* Directions *
Below are some entries; state how many of their lines contain the word "sizeMode", with nothing else in the reply.

* Listed entries *
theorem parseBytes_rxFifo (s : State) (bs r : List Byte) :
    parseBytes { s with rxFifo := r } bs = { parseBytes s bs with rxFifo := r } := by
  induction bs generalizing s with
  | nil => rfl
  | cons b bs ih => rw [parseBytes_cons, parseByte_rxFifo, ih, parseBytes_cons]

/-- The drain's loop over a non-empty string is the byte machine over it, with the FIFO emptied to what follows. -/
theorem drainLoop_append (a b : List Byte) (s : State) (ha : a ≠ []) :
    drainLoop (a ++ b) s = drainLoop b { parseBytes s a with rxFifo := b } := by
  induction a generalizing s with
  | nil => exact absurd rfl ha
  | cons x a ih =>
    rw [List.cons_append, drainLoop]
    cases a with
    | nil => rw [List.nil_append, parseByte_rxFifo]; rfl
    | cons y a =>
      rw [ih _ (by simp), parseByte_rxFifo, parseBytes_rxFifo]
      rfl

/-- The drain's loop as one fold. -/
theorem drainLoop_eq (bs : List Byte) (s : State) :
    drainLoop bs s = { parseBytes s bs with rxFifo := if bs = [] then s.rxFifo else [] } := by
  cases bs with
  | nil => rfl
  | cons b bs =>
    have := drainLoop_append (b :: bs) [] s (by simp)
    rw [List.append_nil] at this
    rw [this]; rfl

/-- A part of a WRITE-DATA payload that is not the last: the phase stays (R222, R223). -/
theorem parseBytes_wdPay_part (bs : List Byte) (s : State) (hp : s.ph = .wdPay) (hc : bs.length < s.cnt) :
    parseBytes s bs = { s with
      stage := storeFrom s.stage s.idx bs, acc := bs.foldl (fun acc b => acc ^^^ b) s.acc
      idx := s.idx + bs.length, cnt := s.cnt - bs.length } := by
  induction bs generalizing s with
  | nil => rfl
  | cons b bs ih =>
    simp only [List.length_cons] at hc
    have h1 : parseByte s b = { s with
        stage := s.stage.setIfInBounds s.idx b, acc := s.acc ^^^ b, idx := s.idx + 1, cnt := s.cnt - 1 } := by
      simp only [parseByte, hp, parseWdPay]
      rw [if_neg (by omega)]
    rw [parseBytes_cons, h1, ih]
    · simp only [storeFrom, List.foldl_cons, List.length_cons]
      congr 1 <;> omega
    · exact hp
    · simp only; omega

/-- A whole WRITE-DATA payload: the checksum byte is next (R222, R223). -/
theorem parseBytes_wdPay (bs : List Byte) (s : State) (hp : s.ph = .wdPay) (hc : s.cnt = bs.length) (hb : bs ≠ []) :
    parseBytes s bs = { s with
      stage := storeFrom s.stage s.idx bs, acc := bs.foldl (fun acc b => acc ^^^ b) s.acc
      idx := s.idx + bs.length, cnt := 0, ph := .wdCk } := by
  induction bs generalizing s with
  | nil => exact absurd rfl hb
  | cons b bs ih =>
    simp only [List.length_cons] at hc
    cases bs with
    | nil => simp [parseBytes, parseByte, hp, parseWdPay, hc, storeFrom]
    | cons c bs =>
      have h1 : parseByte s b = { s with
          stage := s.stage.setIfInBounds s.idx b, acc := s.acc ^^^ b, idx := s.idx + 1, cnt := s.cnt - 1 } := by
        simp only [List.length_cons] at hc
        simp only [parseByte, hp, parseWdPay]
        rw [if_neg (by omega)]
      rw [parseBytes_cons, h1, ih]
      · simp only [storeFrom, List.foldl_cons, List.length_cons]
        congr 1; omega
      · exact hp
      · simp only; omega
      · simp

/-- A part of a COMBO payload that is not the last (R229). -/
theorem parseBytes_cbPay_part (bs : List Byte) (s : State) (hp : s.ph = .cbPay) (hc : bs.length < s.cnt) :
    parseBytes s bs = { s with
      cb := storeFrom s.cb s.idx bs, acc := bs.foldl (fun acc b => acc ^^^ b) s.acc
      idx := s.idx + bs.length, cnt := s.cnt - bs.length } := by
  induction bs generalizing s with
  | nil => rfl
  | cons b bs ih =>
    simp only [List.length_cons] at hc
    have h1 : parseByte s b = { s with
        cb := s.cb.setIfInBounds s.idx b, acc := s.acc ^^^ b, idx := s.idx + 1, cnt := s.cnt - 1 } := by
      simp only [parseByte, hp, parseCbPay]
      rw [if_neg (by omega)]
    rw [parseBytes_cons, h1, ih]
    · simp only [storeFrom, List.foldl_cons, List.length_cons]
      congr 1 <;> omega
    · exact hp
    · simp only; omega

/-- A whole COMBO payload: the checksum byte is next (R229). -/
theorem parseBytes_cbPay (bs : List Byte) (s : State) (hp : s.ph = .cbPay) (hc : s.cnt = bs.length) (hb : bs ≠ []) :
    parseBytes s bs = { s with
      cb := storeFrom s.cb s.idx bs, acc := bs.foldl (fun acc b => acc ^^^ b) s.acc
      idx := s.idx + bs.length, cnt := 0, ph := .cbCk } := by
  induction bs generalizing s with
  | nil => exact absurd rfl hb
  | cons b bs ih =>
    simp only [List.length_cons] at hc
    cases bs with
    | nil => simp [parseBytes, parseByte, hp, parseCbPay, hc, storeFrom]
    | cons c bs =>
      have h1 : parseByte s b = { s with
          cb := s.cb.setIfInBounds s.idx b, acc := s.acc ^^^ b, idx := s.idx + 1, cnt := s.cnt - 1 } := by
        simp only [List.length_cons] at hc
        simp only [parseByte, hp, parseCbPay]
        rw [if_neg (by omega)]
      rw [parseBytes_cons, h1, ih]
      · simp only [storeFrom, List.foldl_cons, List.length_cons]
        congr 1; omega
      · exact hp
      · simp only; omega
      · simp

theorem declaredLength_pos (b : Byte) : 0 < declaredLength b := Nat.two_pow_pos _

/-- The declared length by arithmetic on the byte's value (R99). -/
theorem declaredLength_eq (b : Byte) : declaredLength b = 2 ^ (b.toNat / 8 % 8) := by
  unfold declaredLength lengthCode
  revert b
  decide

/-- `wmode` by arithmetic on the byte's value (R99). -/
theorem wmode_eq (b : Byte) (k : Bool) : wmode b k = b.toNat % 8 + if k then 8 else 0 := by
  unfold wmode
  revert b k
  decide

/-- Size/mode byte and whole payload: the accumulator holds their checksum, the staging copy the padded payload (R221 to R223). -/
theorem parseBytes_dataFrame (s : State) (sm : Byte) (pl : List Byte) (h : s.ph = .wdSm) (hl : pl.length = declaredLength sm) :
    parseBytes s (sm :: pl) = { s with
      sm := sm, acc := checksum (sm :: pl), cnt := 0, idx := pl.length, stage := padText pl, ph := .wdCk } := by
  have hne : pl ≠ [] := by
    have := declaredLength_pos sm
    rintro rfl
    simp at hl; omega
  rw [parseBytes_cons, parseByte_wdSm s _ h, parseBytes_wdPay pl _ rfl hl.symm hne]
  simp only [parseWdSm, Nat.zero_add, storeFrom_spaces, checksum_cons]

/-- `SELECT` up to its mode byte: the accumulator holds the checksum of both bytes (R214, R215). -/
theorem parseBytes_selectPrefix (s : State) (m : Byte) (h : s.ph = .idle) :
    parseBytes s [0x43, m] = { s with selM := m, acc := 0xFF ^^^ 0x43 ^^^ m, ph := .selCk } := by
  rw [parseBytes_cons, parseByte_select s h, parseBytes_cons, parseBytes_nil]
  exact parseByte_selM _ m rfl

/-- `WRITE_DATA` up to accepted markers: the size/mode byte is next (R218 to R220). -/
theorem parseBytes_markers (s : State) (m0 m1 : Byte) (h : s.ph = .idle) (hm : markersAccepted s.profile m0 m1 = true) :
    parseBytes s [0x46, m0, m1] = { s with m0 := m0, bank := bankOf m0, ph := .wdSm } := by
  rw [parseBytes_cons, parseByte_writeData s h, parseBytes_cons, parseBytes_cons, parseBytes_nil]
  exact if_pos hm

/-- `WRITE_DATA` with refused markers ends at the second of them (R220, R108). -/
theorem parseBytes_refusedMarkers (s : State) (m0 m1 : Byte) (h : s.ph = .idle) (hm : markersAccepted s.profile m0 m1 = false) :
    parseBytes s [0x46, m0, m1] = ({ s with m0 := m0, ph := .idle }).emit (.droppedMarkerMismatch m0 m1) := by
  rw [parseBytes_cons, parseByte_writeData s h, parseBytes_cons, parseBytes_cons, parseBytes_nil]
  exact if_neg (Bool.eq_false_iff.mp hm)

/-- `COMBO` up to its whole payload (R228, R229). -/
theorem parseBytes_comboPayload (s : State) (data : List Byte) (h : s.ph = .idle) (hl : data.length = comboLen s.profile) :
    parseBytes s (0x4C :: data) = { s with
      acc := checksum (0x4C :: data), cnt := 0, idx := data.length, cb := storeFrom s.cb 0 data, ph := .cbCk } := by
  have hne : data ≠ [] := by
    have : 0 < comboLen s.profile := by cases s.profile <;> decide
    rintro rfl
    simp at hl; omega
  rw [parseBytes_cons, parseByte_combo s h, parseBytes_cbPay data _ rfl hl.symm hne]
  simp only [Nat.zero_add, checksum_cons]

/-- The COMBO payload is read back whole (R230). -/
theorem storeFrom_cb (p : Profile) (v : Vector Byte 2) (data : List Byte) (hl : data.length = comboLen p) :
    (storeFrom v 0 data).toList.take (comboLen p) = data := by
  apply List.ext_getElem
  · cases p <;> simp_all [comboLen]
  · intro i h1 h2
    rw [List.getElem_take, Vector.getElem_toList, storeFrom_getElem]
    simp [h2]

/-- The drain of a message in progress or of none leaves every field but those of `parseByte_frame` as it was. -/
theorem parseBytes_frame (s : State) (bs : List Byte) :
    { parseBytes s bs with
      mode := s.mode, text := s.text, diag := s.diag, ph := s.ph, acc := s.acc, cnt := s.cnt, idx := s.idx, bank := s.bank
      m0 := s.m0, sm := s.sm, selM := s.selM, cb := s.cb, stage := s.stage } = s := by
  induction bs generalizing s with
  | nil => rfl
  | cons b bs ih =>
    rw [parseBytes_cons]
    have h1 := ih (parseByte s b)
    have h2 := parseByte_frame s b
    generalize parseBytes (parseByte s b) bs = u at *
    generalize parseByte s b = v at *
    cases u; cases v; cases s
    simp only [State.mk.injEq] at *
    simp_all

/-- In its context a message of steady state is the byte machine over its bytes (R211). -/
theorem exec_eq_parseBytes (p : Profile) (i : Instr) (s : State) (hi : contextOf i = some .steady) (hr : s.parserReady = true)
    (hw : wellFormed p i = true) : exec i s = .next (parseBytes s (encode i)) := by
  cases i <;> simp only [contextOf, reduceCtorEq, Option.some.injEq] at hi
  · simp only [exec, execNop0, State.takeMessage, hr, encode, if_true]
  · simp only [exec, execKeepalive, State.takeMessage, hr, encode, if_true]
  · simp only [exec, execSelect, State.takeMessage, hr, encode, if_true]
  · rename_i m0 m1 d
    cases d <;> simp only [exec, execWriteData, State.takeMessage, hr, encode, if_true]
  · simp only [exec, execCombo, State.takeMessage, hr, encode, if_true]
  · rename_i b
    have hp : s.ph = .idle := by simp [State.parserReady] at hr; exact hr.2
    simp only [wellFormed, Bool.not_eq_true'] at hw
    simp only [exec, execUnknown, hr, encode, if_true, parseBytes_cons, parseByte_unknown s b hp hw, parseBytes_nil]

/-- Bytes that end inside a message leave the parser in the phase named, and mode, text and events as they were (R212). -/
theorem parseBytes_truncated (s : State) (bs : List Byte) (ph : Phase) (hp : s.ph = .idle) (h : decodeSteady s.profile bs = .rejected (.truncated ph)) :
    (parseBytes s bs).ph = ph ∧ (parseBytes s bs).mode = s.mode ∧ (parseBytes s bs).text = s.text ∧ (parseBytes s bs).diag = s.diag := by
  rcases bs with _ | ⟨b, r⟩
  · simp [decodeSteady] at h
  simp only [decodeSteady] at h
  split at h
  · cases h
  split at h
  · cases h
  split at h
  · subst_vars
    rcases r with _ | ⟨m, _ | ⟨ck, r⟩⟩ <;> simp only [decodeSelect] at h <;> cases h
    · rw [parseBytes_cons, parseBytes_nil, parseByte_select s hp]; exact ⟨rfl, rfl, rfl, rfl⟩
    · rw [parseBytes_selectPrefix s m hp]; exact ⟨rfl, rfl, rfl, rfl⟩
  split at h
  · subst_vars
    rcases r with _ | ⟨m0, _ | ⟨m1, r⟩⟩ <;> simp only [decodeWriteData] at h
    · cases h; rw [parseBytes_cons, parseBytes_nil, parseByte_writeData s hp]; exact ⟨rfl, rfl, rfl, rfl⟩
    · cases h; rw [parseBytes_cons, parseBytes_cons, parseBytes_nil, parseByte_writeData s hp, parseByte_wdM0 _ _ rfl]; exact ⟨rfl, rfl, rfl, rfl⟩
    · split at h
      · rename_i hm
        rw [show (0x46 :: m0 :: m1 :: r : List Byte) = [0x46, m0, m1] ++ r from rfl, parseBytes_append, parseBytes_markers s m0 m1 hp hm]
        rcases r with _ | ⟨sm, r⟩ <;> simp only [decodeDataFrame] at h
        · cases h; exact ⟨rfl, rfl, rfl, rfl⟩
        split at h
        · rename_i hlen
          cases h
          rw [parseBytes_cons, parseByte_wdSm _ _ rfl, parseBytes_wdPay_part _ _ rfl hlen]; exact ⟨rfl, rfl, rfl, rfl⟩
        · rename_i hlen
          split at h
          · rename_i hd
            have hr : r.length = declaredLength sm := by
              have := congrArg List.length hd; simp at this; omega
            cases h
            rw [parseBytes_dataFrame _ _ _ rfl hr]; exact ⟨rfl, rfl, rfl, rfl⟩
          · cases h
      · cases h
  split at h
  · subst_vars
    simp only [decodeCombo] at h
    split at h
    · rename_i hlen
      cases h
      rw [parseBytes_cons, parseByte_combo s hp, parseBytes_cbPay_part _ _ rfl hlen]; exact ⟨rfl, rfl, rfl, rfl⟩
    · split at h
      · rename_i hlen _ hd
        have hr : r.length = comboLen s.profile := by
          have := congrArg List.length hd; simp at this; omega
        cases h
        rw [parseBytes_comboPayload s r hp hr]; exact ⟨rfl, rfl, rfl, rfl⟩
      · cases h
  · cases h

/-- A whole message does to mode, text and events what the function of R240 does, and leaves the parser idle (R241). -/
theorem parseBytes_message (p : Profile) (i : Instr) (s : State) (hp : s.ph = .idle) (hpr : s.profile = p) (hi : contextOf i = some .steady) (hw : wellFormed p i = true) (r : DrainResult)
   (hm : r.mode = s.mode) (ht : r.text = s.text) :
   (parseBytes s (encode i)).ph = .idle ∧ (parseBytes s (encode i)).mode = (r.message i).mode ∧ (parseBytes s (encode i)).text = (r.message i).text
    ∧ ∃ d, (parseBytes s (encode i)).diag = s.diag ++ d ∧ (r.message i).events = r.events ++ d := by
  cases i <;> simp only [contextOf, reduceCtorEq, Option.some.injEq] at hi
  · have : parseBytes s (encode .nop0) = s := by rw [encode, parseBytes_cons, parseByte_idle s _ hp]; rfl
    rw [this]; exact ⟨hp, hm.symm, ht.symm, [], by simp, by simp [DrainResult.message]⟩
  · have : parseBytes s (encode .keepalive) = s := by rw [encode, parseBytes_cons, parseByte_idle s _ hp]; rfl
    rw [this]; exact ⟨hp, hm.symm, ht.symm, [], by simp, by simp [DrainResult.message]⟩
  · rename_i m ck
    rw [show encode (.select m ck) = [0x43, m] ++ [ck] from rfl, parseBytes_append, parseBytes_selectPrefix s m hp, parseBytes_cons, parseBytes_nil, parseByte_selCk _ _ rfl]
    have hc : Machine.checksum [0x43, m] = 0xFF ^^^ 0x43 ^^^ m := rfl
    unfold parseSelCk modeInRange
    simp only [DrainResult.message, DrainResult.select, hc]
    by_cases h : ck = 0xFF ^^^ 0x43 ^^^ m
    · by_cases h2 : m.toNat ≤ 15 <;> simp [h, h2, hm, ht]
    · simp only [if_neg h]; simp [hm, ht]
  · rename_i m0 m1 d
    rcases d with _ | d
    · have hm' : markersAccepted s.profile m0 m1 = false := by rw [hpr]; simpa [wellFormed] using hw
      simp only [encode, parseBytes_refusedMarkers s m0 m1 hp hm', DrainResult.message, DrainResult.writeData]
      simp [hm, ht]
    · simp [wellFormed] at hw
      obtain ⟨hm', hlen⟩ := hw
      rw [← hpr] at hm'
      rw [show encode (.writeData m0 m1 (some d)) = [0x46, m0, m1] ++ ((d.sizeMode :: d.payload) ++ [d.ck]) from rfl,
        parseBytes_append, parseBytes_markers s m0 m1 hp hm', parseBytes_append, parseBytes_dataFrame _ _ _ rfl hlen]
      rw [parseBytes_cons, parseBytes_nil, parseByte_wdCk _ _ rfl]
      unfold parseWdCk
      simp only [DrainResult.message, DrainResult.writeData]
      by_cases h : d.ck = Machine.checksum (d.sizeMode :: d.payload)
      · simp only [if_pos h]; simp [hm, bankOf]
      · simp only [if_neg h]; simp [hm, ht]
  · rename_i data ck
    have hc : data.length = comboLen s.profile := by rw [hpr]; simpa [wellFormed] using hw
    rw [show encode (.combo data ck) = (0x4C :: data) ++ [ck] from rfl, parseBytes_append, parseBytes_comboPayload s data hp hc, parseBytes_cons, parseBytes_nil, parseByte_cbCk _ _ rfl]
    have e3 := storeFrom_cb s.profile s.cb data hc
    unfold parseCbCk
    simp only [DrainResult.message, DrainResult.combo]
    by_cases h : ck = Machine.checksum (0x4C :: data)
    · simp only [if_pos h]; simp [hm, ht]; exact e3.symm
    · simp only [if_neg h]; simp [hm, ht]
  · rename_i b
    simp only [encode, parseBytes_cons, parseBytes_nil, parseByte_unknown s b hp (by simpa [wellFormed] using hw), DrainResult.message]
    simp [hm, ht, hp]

* Exercise response *
2